A large change of that nature to the memory-management subsystem naturally leads to fears of regressions, but the work in 5.16 appears to have been relatively problem-free. So 5.17 saw another round of folio-related changes, mostly focused on the page cache (which caches file data). In current kernels, the page cache holds, unsurprisingly, pages, but the 4KB page size used on most systems is often far too small to be efficiently managed. When dealing with files of anything but the smallest size, there is value in caching larger chunks at a time. The 5.17 conversion of the page cache to use folios is intended, among other things, to allow the use of "large folios" (a name chosen because the more descriptive "multi-page folios" was a little too long). Large folios might be huge pages, but they don't have to be limited to the huge-page sizes supported by the CPU; the plan is to support any folio size, as long as it is a power of two.
The 5.17 work adds the machinery to support large folios in the page
cache, the low-level filesystem-support code, and in the XFS filesystem,
but does not actually start using them yet. As Matthew Wilcox said in his pull
request: "there may still be places I've overlooked which still
have page size assumptions
". So the coming development cycle will,
presumably, focus on finding any such places so that the transition can
happen in 5.18. Meanwhile, the more adventurous among us can enable
large folios in 5.17 and help find the remaining sharp edges.

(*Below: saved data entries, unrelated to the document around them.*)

-- ==== Sys2Proof/Laws/LaterMotion.lean ====
section
/-!
SUPPORT. What no command takes back, for every operation and meaning of Machine/Motion.lean.
-/

namespace Sys2Proof.Machine

theorem later_notClean {s0 s : State} {t : TileId} {a : AxisId} (hs : State.Later s0 s) :
    State.Later s0 (s.notClean t a) := by
  unfold State.notClean
  repeat' first
    | with_reducible assumption
    | intro _
    | with_reducible refine later_modPa ?_

theorem later_noneClean {s0 s : State} {t : TileId} (hs : State.Later s0 s) :
    State.Later s0 (s.noneClean t) := by
  unfold State.noneClean
  repeat' first
    | with_reducible assumption
    | intro _
    | with_reducible refine later_notClean ?_
    | with_reducible refine later_each ?_ ?_

theorem later_endPass {s0 s : State} {t : TileId} {a : AxisId} {atRest : Bool} (hs : State.Later s0 s) :
    State.Later s0 (s.endPass t a atRest) := by
  unfold State.endPass
  repeat' first
    | with_reducible assumption
    | with_reducible exact fun _ k => k
    | with_reducible exact fun _ _ => Bridge.noConfusion
    | with_reducible exact fun k => ⟨k, id, id, id⟩
    | ((with_reducible refine fun (hf : _ = true) (hk : _ ≠ Bridge.driven) => ?_); dsimp only; (repeat' split) <;> first | exact hk | exact Bridge.noConfusion | (simp_all; done))
    | ((try lift_lets -underBinder); intro x; first
        | (refine later_cut (s0 := s0) (x := x) ?_ ?_ <;> [unfold x; (intro hx; clear_value x)])
        | clear_value x)
    | intro _
    | with_reducible refine later_ite ?_ ?_
    | with_reducible refine later_learnPass ?_
    | with_reducible refine later_shadowPass ?_
    | with_reducible refine later_modAxis ?_ ?_
    | with_reducible refine later_modDoor ?_
    | split

theorem later_beginPass {s0 s : State} {t : TileId} {a : AxisId} {stepCmd : Bool} (hs : State.Later s0 s) :
    State.Later s0 (s.beginPass t a stepCmd) := by
  unfold State.beginPass
  repeat' first
    | with_reducible assumption
    | with_reducible exact fun _ k => k
    | with_reducible exact fun _ _ => Bridge.noConfusion
    | with_reducible exact fun k => ⟨k, id, id, id⟩
    | ((with_reducible refine fun (hf : _ = true) (hk : _ ≠ Bridge.driven) => ?_); dsimp only; (repeat' split) <;> first | exact hk | exact Bridge.noConfusion | (simp_all; done))
    | ((try lift_lets -underBinder); intro x; first
        | (refine later_cut (s0 := s0) (x := x) ?_ ?_ <;> [unfold x; (intro hx; clear_value x)])
        | clear_value x)
    | intro _
    | with_reducible refine later_ite ?_ ?_
    | with_reducible refine later_endPass ?_
    | with_reducible refine later_each ?_ ?_
    | with_reducible refine later_modAxis ?_ ?_
    | with_reducible refine later_modDoor ?_
    | with_reducible refine later_modTile ?_ ?_
    | exact Tile.Later.same rfl rfl rfl rfl
    | split

theorem later_noteTrip {s0 s : State} {t : TileId} {a : AxisId} {src : BitVec 16} (hs : State.Later s0 s) :
    State.Later s0 (s.noteTrip t a src) := by
  unfold State.noteTrip
  repeat' first
    | with_reducible assumption
    | with_reducible exact fun _ k => k
    | with_reducible exact fun _ _ => Bridge.noConfusion
    | with_reducible exact fun k => ⟨k, id, id, id⟩
    | ((with_reducible refine fun (hf : _ = true) (hk : _ ≠ Bridge.driven) => ?_); dsimp only; (repeat' split) <;> first | exact hk | exact Bridge.noConfusion | (simp_all; done))
    | ((try lift_lets -underBinder); intro x; first
        | (refine later_cut (s0 := s0) (x := x) ?_ ?_ <;> [unfold x; (intro hx; clear_value x)])
        | clear_value x)
    | intro _
    | with_reducible refine later_modMo ?_ ?_

theorem later_fabricTrip {s0 s : State} {t : TileId} {a : AxisId} {src : BitVec 16} (hs : State.Later s0 s) :
    State.Later s0 (s.fabricTrip t a src) := by
  unfold State.fabricTrip
  repeat' first
    | with_reducible assumption
    | with_reducible exact fun _ k => k
    | with_reducible exact fun _ _ => Bridge.noConfusion
    | with_reducible exact fun k => ⟨k, id, id, id⟩
    | ((with_reducible refine fun (hf : _ = true) (hk : _ ≠ Bridge.driven) => ?_); dsimp only; (repeat' split) <;> first | exact hk | exact Bridge.noConfusion | (simp_all; done))
    | ((try lift_lets -underBinder); intro x; first
        | (refine later_cut (s0 := s0) (x := x) ?_ ?_ <;> [unfold x; (intro hx; clear_value x)])
        | clear_value x)
    | intro _
    | with_reducible refine later_ite ?_ ?_
    | with_reducible refine later_noteTrip ?_
    | with_reducible refine later_modAxis ?_ ?_
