-- ==== Sys2Proof/Laws/LaterDoorway.lean ====
section
/-!
SUPPORT. What no command takes back, for every operation and meaning of Machine/Doorway.lean.
-/

namespace Sys2Proof.Machine

theorem later_startLeaves {s0 s : State} {t : TileId} {kind : MoveKind} {d : Dir} {set : LimitSet} (hs : State.Later s0 s) :
    State.Later s0 (s.startLeaves t kind d set) := by
  unfold State.startLeaves
  repeat' first
    | with_reducible assumption
    | ((try lift_lets -underBinder); intro x; first
        | (refine later_cut (s0 := s0) (x := x) ?_ ?_ <;> [unfold x; (intro hx; clear_value x)])
        | clear_value x)
    | intro _
    | with_reducible refine later_startMove ?_
    | with_reducible refine later_each ?_ ?_
    | split

theorem later_startStep {s0 s : State} {t : TileId} {kind : MoveKind} {d : Dir} {stepCmd : Bool} (hs : State.Later s0 s) :
    State.Later s0 (s.startStep t kind d stepCmd) := by
  unfold State.startStep
  repeat' first
    | with_reducible assumption
    | ((try lift_lets -underBinder); intro x; first
        | (refine later_cut (s0 := s0) (x := x) ?_ ?_ <;> [unfold x; (intro hx; clear_value x)])
        | clear_value x)
    | intro _
    | with_reducible refine later_ite ?_ ?_
    | with_reducible refine later_startMove ?_
    | split

theorem later_driveAll {s0 s : State} {t : TileId} (hs : State.Later s0 s) : State.Later s0 (s.driveAll t) := by
  unfold State.driveAll
  refine later_each hs (fun x a hx => later_ite (fun _ => hx) (fun hc => later_drive hx (Tile.canHold_canDrive ?_)))
  cases h : (x.tile t).canHold a
  · rw [h] at hc; simp at hc
  · rfl

theorem later_startOpening {s0 s : State} {t : TileId} {kind : MoveKind} (hs : State.Later s0 s) :
    State.Later s0 (s.startOpening t kind) := by
  unfold State.startOpening
  repeat' first
    | with_reducible assumption
    | ((try lift_lets -underBinder); intro x; first
        | (refine later_cut (s0 := s0) (x := x) ?_ ?_ <;> [unfold x; (intro hx; clear_value x)])
        | clear_value x)
    | intro _
    | with_reducible refine later_ite ?_ ?_
    | with_reducible refine later_startLeaves ?_
    | with_reducible refine later_startStep ?_
    | with_reducible refine later_modDoor ?_

theorem later_startClosing {s0 s : State} {t : TileId} {kind : MoveKind} {set : LimitSet} (hs : State.Later s0 s) :
    State.Later s0 (s.startClosing t kind set) := by
  unfold State.startClosing
  repeat' first
    | with_reducible assumption
    | ((try lift_lets -underBinder); intro x; first
        | (refine later_cut (s0 := s0) (x := x) ?_ ?_ <;> [unfold x; (intro hx; clear_value x)])
        | clear_value x)
    | intro _
    | with_reducible refine later_ite ?_ ?_
    | with_reducible refine later_startLeaves ?_
    | with_reducible refine later_startStep ?_
    | with_reducible refine later_modDoor ?_

theorem later_firstProgress {s0 s : State} {t : TileId} (hs : State.Later s0 s) :
    State.Later s0 (s.firstProgress t) := by
  unfold State.firstProgress
  repeat' first
    | with_reducible assumption
    | ((try lift_lets -underBinder); intro x; first
        | (refine later_cut (s0 := s0) (x := x) ?_ ?_ <;> [unfold x; (intro hx; clear_value x)])
        | clear_value x)
    | intro _
    | with_reducible refine later_ite ?_ ?_
    | with_reducible refine later_startLeaves ?_
    | with_reducible refine later_modDoor ?_
    | split

theorem later_stopAll {s0 s : State} {t : TileId} (hs : State.Later s0 s) :
    State.Later s0 (s.stopAll t) := by
  unfold State.stopAll
  repeat' first
    | with_reducible assumption
    | intro _
    | with_reducible refine later_ite ?_ ?_
    | with_reducible refine later_stopMove ?_
    | with_reducible refine later_each ?_ ?_

theorem later_holdAll {s0 s : State} {t : TileId} (hs : State.Later s0 s) :
    State.Later s0 (s.holdAll t) := by
  unfold State.holdAll
  repeat' first
    | with_reducible assumption
    | intro _
    | with_reducible refine later_holdAxis ?_
    | with_reducible refine later_each ?_ ?_

theorem later_stopOthers {s0 s : State} {t : TileId} {but : List AxisId} (hs : State.Later s0 s) :
    State.Later s0 (s.stopOthers t but) := by
  unfold State.stopOthers
  repeat' first
    | with_reducible assumption
    | intro _
    | with_reducible refine later_ite ?_ ?_
    | with_reducible refine later_triadTrip ?_
    | with_reducible refine later_each ?_ ?_

theorem later_selftestFinish {s0 s : State} {t : TileId} (hs : State.Later s0 s) :
    State.Later s0 (s.selftestFinish t) := by
  unfold State.selftestFinish
  repeat' first
    | with_reducible assumption
    | ((try lift_lets -underBinder); intro x; first
        | (refine later_cut (s0 := s0) (x := x) ?_ ?_ <;> [unfold x; (intro hx; clear_value x)])
        | (have _ := (x : State → _); unfold x; try dsimp only)
        | (have _ := (x : _ → State); unfold x; try dsimp only)
        | (have _ := (x : _ → State → _); unfold x; try dsimp only)
        | clear_value x)
    | intro _
    | with_reducible refine later_dite ?_ ?_
    | with_reducible refine later_ite ?_ ?_
    | with_reducible refine later_complete ?_
    | with_reducible refine later_dmaVia ?_
    | with_reducible refine later_modDoor ?_
    | split

theorem later_proofStop {s0 s : State} {t : TileId} (hs : State.Later s0 s) :
    State.Later s0 (s.proofStop t) := by
  unfold State.proofStop
  repeat' first
    | with_reducible assumption
    | with_reducible exact fun _ k => k
    | with_reducible exact fun _ _ => Bridge.noConfusion
    | with_reducible exact fun k => ⟨k, id, id, id⟩
    | ((with_reducible refine fun (hf : _ = true) (hk : _ ≠ Bridge.driven) => ?_); dsimp only; (repeat' split) <;> first | exact hk | exact Bridge.noConfusion | (simp_all; done))
    | ((try lift_lets -underBinder); intro x; first
        | (refine later_cut (s0 := s0) (x := x) ?_ ?_ <;> [unfold x; (intro hx; clear_value x)])
        | clear_value x)
    | intro _
    | with_reducible refine later_ite ?_ ?_
    | with_reducible refine later_selftestFinish ?_
    | with_reducible refine later_each ?_ ?_
    | with_reducible refine later_modDoor ?_
    | with_reducible refine later_modMo ?_ ?_

theorem later_endCal {s0 s : State} {t : TileId} {cause : Nat} (hs : State.Later s0 s) :
    State.Later s0 (s.endCal t cause) := by
  unfold State.endCal
  repeat' first
    | with_reducible assumption
    | intro _
    | with_reducible refine later_raise ?_
    | with_reducible refine later_modDoor ?_
    | split

theorem later_harmless {s0 s : State} {t : TileId} (hs : State.Later s0 s) :
    State.Later s0 (s.harmless t) := by
  unfold State.harmless
  repeat' first
    | with_reducible assumption
    | ((try lift_lets -underBinder); intro x; first
        | (refine later_cut (s0 := s0) (x := x) ?_ ?_ <;> [unfold x; (intro hx; clear_value x)])
        | clear_value x)
    | intro _
    | with_reducible refine later_endCal ?_
    | with_reducible refine later_endPass ?_
    | with_reducible refine later_homeFail ?_
    | with_reducible refine later_proofStop ?_
    | with_reducible refine later_setLock ?_
    | with_reducible refine later_triadTrip ?_
    | with_reducible refine later_each ?_ ?_
    | with_reducible refine later_modDoor ?_
    | with_reducible refine later_modLink ?_

theorem later_enterFaultSafe {s0 s : State} {t : TileId} {tno : Nat} (hs : State.Later s0 s) :
    State.Later s0 (s.enterFaultSafe t tno) := by
  unfold State.enterFaultSafe
  repeat' first
    | with_reducible assumption
    | intro _
    | with_reducible refine later_harmless ?_
    | with_reducible refine later_transition ?_
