-- ==== Sys2Proof/Laws/LaterEvaluate.lean ====
section
/-!
SUPPORT. What no command takes back, for every operation and meaning of Machine/Evaluate.lean.
-/

namespace Sys2Proof.Machine

theorem bridge_joinTail (m : Motion) (src : BitVec 16) : (m.joinTail src).bridge = m.bridge := by
  unfold Motion.joinTail
  split <;> rfl

theorem later_stakeTrip {s0 s : State} {t : TileId} {a : AxisId} (hs : State.Later s0 s) :
    State.Later s0 (s.stakeTrip t a) := by
  unfold State.stakeTrip
  repeat' first
    | with_reducible assumption
    | with_reducible exact fun _ k => k
    | with_reducible exact fun _ _ => Bridge.noConfusion
    | with_reducible exact fun k => ⟨k, id, id, id⟩
    | ((with_reducible refine fun (hf : _ = true) (hk : _ ≠ Bridge.driven) => ?_); dsimp only; (repeat' split) <;> first | exact hk | exact Bridge.noConfusion | (simp_all; done))
    | with_reducible exact fun _ k => by rw [bridge_joinTail]; exact k
    | ((try lift_lets -underBinder); intro x; first
        | (refine later_cut (s0 := s0) (x := x) ?_ ?_ <;> [unfold x; (intro hx; clear_value x)])
        | clear_value x)
    | intro _
    | with_reducible refine later_ite ?_ ?_
    | with_reducible refine later_triadTrip ?_
    | with_reducible refine later_tripAtRest ?_
    | with_reducible refine later_modDoor ?_
    | with_reducible refine later_modMo ?_ ?_

theorem later_applyStakeAct {s0 s : State} {t : TileId} {a : StakeAct} (hs : State.Later s0 s) :
    State.Later s0 (s.applyStakeAct t a) := by
  unfold State.applyStakeAct
  repeat' first
    | with_reducible assumption
    | ((try lift_lets -underBinder); intro x; first
        | (refine later_cut (s0 := s0) (x := x) ?_ ?_ <;> [unfold x; (intro hx; clear_value x)])
        | clear_value x)
    | intro _
    | with_reducible refine later_ite ?_ ?_
    | with_reducible refine later_raise ?_
    | with_reducible refine later_setOutputs16 ?_
    | with_reducible refine later_stakeTrip ?_
    | with_reducible refine later_modDoor ?_
    | split

theorem later_applyStakeActs {s0 s : State} {t : TileId} (hs : State.Later s0 s) :
    State.Later s0 (s.applyStakeActs t) := by
  unfold State.applyStakeActs
  repeat' first
    | with_reducible assumption
    | ((try lift_lets -underBinder); intro x; first
        | (refine later_cut (s0 := s0) (x := x) ?_ ?_ <;> [unfold x; (intro hx; clear_value x)])
        | clear_value x)
    | intro _
    | with_reducible refine later_applyStakeAct ?_
    | with_reducible refine later_modDoor ?_
    | with_reducible refine later_list ?_ ?_

theorem later_lockEarly {s0 s : State} {t : TileId} (hs : State.Later s0 s) :
    State.Later s0 (s.lockEarly t) := by
  unfold State.lockEarly
  repeat' first
    | with_reducible assumption
    | ((try lift_lets -underBinder); intro x; first
        | (refine later_cut (s0 := s0) (x := x) ?_ ?_ <;> [unfold x; (intro hx; clear_value x)])
        | clear_value x)
    | intro _
    | with_reducible refine later_ite ?_ ?_
    | with_reducible refine later_raise ?_
    | with_reducible refine later_stakeTrip ?_

theorem later_panelTrip {s0 s : State} {t : TileId} (hs : State.Later s0 s) :
    State.Later s0 (s.panelTrip t) := by
  unfold State.panelTrip
  repeat' first
    | with_reducible assumption
    | ((try lift_lets -underBinder); intro x; first
        | (refine later_cut (s0 := s0) (x := x) ?_ ?_ <;> [unfold x; (intro hx; clear_value x)])
        | clear_value x)
    | intro _
    | with_reducible refine later_ite ?_ ?_
    | with_reducible refine later_triadTrip ?_
    | with_reducible refine later_tripAtRest ?_
    | with_reducible refine later_each ?_ ?_
    | with_reducible refine later_modDoor ?_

The multi-generational LRU
Another significant memory-management change that has been under development over the last year is the multi-generational LRU, which reworks how the kernel decides which pages to evict when memory is tight. Current kernels use a two-queue system, one each for pages deemed "active" and "inactive". Pages move between the queues based on accesses; when memory is needed, pages are reclaimed off the end of the inactive queue. The multi-generational work generalizes this setup into a larger number of queues, a change that seemingly improves the kernel's ability to identify the pages that are unlikely to be needed in the near future.
When Yu Zhao posted the sixth version of this patch set in early January, he added a request for review and a verdict as to whether it could be merged for 5.17. That sparked a long discussion on the state of this work. As part of that discussion, Michal Hocko (who also did a lot of detailed review of the patches) repeated a theme that has been heard with previous postings: that it would be better to see this work as a series of incremental changes rather than a big addition of new reclaim mechanism:
Changes in the reclaim path are paved with failures and reverts and fine tuning on top of existing fine tuning. The difference from your patchset is that they tend to be much much smaller and go incremental and therefore easier to review.
Jesse Barnes responded that an incremental series might be worse in this case:
I understand the desire for an "incremental approach that gets us from A->B". In the abstract it sounds great. However, with a change like this one, I think it's highly likely that such a path would be littered with regressions both large and small, and would probably be more difficult to reason about than the relatively clean design of MGLRU. On top of that, I don't think we'll get the kind of user feedback we need for something like this *without* merging it.
Linus Torvalds responded
to Barnes, saying that this work "is worth going with
". Hocko
didn't
disagree with Barnes, but did note that there are a lot of things
needing fixing before the code could be merged in any case.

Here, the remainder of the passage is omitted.